On 10/17/22 18:21, Alex Williamson wrote:
> On Mon, 17 Oct 2022 13:54:03 +0300
> Andrey Ryabinin <arbn@yandex-team.com> wrote:
> 
>> These patches add possibility to pass VFIO device to QEMU using file
>> descriptors of VFIO container/group, instead of creating those by QEMU.
>> This allows to take away permissions to open /dev/vfio/* from QEMU and
>> delegate that to managment layer like libvirt.
>>
>> The VFIO API doen't allow to pass just fd of device, since we also need to have
>> VFIO container and group. So these patches allow to pass created VFIO container/group
>> to QEMU via command line/QMP, e.g. like this:
>>             -object vfio-container,id=ct,fd=5 \
>>             -object vfio-group,id=grp,fd=6,container=ct \
>>             -device vfio-pci,host=05:00.0,group=grp
> 
> This suggests that management tools need to become intimately familiar
> with container and group association restrictions for implicit
> dependencies, such as device AddressSpace.  We had considered this
> before and intentionally chosen to allow QEMU to manage that
> relationship.  Things like PCI bus type and presence of a vIOMMU factor
> into these relationships.
> 

This is already the case. These patches doesn't change much.
QEMU doesn't allow to adding device from one group to several address spaces.
So the management tool needs to know whether devices are in the same group or not
and whether QEMU will create separate address spaces for these devices or not.

E.g.
qemu-system-x86_64 -nodefaults -M q35,accel=kvm,kernel-irqchip=split \
        -device intel-iommu,intremap=on,caching-mode=on \
        -device vfio-pci,host=00:1f.3 \
        -device vfio-pci,host=00:1f.4 
qemu-system-x86_64: -device vfio-pci,host=00:1f.4: vfio 0000:00:1f.4: group 14 used in multiple address spaces

> In the above example, what happens in a mixed environment, for example
> if we then add '-device vfio-pci,host=06:00.0' to the command line?
> Isn't QEMU still going to try to re-use the container if it exists in
> the same address space?

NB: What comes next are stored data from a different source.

-- ==== Sys2Proof/Machine/Access.lean ====
section
/-! DEFINITION. Accesses: the checks of a flat word at issue (R105, R198, R244, R404), outstanding operations, and how the
memory system performs an access (R220 to R257), with the traps it finds only then. -/

namespace Sys2Proof

def Order.acquires (o : Order) : Bool := o == .acq || o == .acqrel
def Order.releases (o : Order) : Bool := o == .rel || o == .acqrel
/-- A scope wider than a core (R221). -/
def Scope.wide (scope : Scope) : Bool := scope == .d || scope == .s

end Sys2Proof

namespace Sys2Proof.Machine

/-! ## Device updates at a home -/

/-- A cell of a stack or of a port that has been fenced: it answers with poison, and discards writes (R479). -/
def State.cellFenced (s : State) (cell : Nat) : Bool :=
  let d := s.die (cellDie cell)
  if cellPlace cell = 0 then d.stackFenced.contains (blStack (cellAddr cell)) else d.tierFenced && cellPlace cell == 1

/-- A write that the step window discards (R317). -/
def State.dropWrite (s : State) (cell : Nat) : State :=
  s.setChannel (cellDie cell) (blChannel (cellAddr cell)) { s.channelOf cell with drop := true }

/-- n bytes at their home, every store at die level included: what a device's own update reads. -/
def State.homeBytes (s : State) (cell n : Nat) : List Byte :=
  (List.range n).map fun i =>
    match pendingByte s.pending Pending.atDie (cell + i) with
    | some b => b
    | none => memGet s.mem (cell + i)
def State.homeNat (s : State) (cell n : Nat) : Nat := leNat (s.homeBytes cell n)
/-- A device's own update at a home: the slice recalls the range, and the cells are written (R303). -/
def State.homeStore (s : State) (cell : Nat) (bytes : List Byte) : State :=
  if s.cellFenced cell then s else if s.inStep cell then s.dropWrite cell else s.storeHome cell bytes
/-- A write that software asks for, made at the home in the same way: fields of the device's own keep what R8 says. -/
def State.askedStore (s : State) (cell : Nat) (bytes : List Byte) : State :=
  if s.cellFenced cell then s else if s.inStep cell then s.dropWrite cell else s.storeAsked cell bytes

/-- Poison counts outside the step window alone. -/
def State.poisonedFor (s : State) (v : Viewer) (cell n : Nat) : Bool :=
  s.cellFenced cell || (!s.inStep cell && s.poisonSeen v cell n)
def State.poisonedAt (s : State) (cell n : Nat) : Bool := s.poisonedFor .die cell n

/-- The cache policy that holds for a cell: a channel in promotion mode makes its range UC (R209). -/
def State.policyAt (s : State) (cache cell : Nat) : Nat := if s.promoted cell then 2 else cache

Potentially this device could also be a member
> of the same group.  How would the management tool know when to expect
> the provided fds be released?
> 

Valid point, container indeed will be reused and second device will occupy it.
But we could make new container instead. Using several containers in one address
space won't be a problem, right?
Of course several devices from same group won't be allowed to be added in mixed way.

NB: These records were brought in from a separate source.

/-- A flat load with its order and scope. -/
def loadWord (i : Instr) (strong : Bool) (sz : Size) (sx : Bool) (ord : Order) (scope : Scope) (d a : Reg)
    (off : BitVec 22) : State → Host.Outcome State Fault Refusal :=
  word i fun c perf s =>
    c.flat s (c.checks s true false sz.bytes strong) sz.bytes (fun l => c.addr l a off) perf fun c perf ls s =>
      s.issueOp c perf .load .ld ord scope (c.dest d sz.bytes sx)
        (ls.map (fun p => Acc.flat p.1 p.2.1 sz.bytes 0 p.2.2) ++ c.fences ord perf)
/-- LD (R103). -/
def execLd (h : Hd) (sz : Size) (sx : Bool) (d a : Reg) (off : BitVec 22) : State → Host.Outcome State Fault Refusal :=
  loadWord (.ld h sz sx d a off) false sz sx .rlx .k d a off
/-- Ordered LD (R245). -/
def execLdOrdered (h : Hd) (sz : Size) (sx acq : Bool) (scope : Scope) (d a : Reg) (off : BitVec 22) :
    State → Host.Outcome State Fault Refusal :=
  loadWord (.ldOrdered h sz sx acq scope d a off) true sz sx (if acq then .acq else .rlx) scope d a off

/-- The bytes a store takes from D. -/
def Ctx.storeData (c : Ctx) (l size : Nat) (d : Reg) : Nat :=
  if size ≤ 4 then c.rd l d.toNat 0 % 2 ^ (8 * size) else c.rdMany l d.toNat (size / 4)
/-- A flat store with its order and scope. -/
def storeWord (i : Instr) (strong : Bool) (sz : Size) (ord : Order) (scope : Scope) (d a : Reg) (off : BitVec 22) :
    State → Host.Outcome State Fault Refusal :=
  word i fun c perf s =>
    c.flat s (c.checks s false true sz.bytes strong) sz.bytes (fun l => c.addr l a off) perf fun c perf ls s =>
      s.issueOp c perf (.store strong) .st ord scope none
        (ls.map (fun p => Acc.flat p.1 p.2.1 sz.bytes (c.storeData p.1 sz.bytes d) p.2.2) ++ c.fences ord perf)
/-- ST (R103). -/
def execSt (h : Hd) (sz : Size) (d a : Reg) (off : BitVec 22) : State → Host.Outcome State Fault Refusal :=
  storeWord (.st h sz d a off) false sz .rlx .k d a off
/-- Ordered ST (R245). -/
def execStOrdered (h : Hd) (sz : Size) (rel : Bool) (scope : Scope) (d a : Reg) (off : BitVec 22) :
    State → Host.Outcome State Fault Refusal :=
  storeWord (.stOrdered h sz rel scope d a off) true sz (if rel then .rel else .rlx) scope d a off

/-! ## Scratchpad and lane-private accesses (R201, R247 to R250) -/

/-- The checks of an offset: alignment in every lane, then range (R247). -/
def localFails (size limit : Nat) (fs : List (Nat × Nat)) : Option Trap :=
  let bad (p : Nat × Nat) : Option (Nat × Nat × Nat × Fail) :=
    if p.2 % size != 0 then some (p.1, p.2, 1, failOf tcMisalign)
    else if limit < p.2 + size then some (p.1, p.2, 2, failAccess 11)
    else none
  pickFail true (fs.filterMap bad)

/-- An access to the block's scratchpad, or to the lane's private slice. -/
def localAcc (c : Ctx) (s : State) (isPriv : Bool) (l off size data : Nat) : Acc :=
  let base := l * 32768 + c.gang.num * (c.task s).tcb.priv
  { lane := l, space := if isPriv then .priv else .scratch, addr := if isPriv then base + off else off, va := off,
    size := size, data := data, got := 0, done := false, early := false, poison := false, cache := 0 }

/-- The context in which a word finds its addresses: an LDFE's are those that stand at the start of its run (R249). -/
def Ctx.reader (c : Ctx) : OpKind → Ctx
  | .ldfe _ => { c with run := { c.run with group := c.run.entry } }
  | _ => c
/-- A word of these spaces: checks, then the operation. -/
def localWord (i : Instr) (isPriv : Bool) (size : Nat) (kind : OpKind) (cls : Cls) (ord : Order)
    (dest : Ctx → Option Dest) (data : Ctx → Nat → Nat) (a : Reg) (off : BitVec 22) :
    State → Host.Outcome State Fault Refusal :=
  word i fun c perf s =>
    let t := (c.task s).tcb
    let fs := (lanesIn perf).map fun l => (l, (c.reader kind).addr l a off)
    match localFails size (if isPriv then t.priv else t.scratch) fs with
    | some t => .error t
    | none =>
      .ok (s.issueOp c perf kind cls ord .k (dest c)
        (fs.map (fun p => localAcc c s isPriv p.1 p.2 size (data c p.1)) ++ c.fences ord perf))

/-- LDS, LDP (R248). -/
def execLds (h : Hd) (sz : SSize) (sx : Bool) (d a : Reg) (off : BitVec 22) : State → Host.Outcome State Fault Refusal :=
  localWord (.lds h sz sx d a off) false sz.bytes .load .ld .rlx (fun c => c.dest d sz.bytes sx) (fun _ _ => 0) a off
def execLdp (h : Hd) (sz : SSize) (sx : Bool) (d a : Reg) (off : BitVec 22) : State → Host.Outcome State Fault Refusal :=
  localWord (.ldp h sz sx d a off) true sz.bytes .load .ld .rlx (fun c => c.dest d sz.bytes sx) (fun _ _ => 0) a off
/-- STS, STP (R248). -/
def execSts (h : Hd) (sz : SSize) (d a : Reg) (off : BitVec 22) : State → Host.Outcome State Fault Refusal :=
  localWord (.sts h sz d a off) false sz.bytes (.store false) .st .rlx (fun _ => none)
    (fun c l => c.storeData l sz.bytes d) a off
def execStp (h : Hd) (sz : SSize) (d a : Reg) (off : BitVec 22) : State → Host.Outcome State Fault Refusal :=
  localWord (.stp h sz d a off) true sz.bytes (.store false) .st .rlx (fun _ => none)
    (fun c l => c.storeData l sz.bytes d) a off
/-- LDFE (R249): its granules were full, and claimed, when its run started. -/
def execLdfe (h : Hd) (sz : SSize) (sx clear : Bool) (d a : Reg) (off : BitVec 22) :
    State → Host.Outcome State Fault Refusal :=
  localWord (.ldfe h sz sx clear d a off) false sz.bytes (.ldfe clear) .ld .acq (fun c => c.dest d sz.bytes sx)
    (fun _ _ => 0) a off
/-- STFE (R250). -/
def execStfe (h : Hd) (d a : Reg) (off : BitVec 22) : State → Host.Outcome State Fault Refusal :=
  localWord (.stfe h d a off) false 16 .stfe .st .rel (fun _ => none) (fun c l => c.storeData l 16 d) a off

/-! ## Atomics (R251 to R254, R194) -/

/-- The operand of an atomic (R252). -/
def Ctx.atomData (c : Ctx) (l : Nat) (op : AtomOp) (ty : AtomTy) (d : Reg) : Nat :=
  if op == .cas then (if ty.is64 then c.rdMany l d.toNat 4 else c.rdPair l d.toNat)
  else if ty.is64 then c.rdPair l d.toNat else c.rd l d.toNat 0

/-- The buffered records of a float atomic in a deterministic task, one for each lane (R194). -/
def State.buffer (s : State) (c : Ctx) (op : AtomOp) (ty : AtomTy) (d : Reg) (ls : List (Nat × Nat × Leaf)) : State :=
  let g := s.gang c.gid
  let rec1 (p : Nat × Nat × Leaf) : BufRec :=
    { issued := s.nextId, task := g.task, block := (s.block g.block).idx, gang := g.num, lane := p.1,
      seq := tabGet g.seqs 0 p.1, op := op, ty := ty, cell := p.2.2.cell, va := p.2.1, value := c.atomData p.1 op ty d,
      arrived := false, spilled := false }
  let up (g : Gang) : Gang := { g with seqs := ls.foldl (fun t p => tabPut t p.1 (tabGet t 0 p.1 + 1)) g.seqs }
  { s.modGang c.gid up with bufs := s.bufs ++ ls.map rec1 }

> We also have an outstanding RFC for iommufd that already proposes an fd
> passing interface, where iommufd removes many of the issues of the vfio
> container by supporting multiple address spaces within a single fd
> context, avoiding the duplicate locked page accounting issues between
> containers, and proposing a direct device fd interface for vfio.  Why at
> this point in time would we choose to expand the QEMU vfio interface in
> this way?  Thanks,
> 

It sounds nice, but iommufd is new API which doesn't exist in any kernel yet.
These patches is something that can be used on existing, already deployed kernels.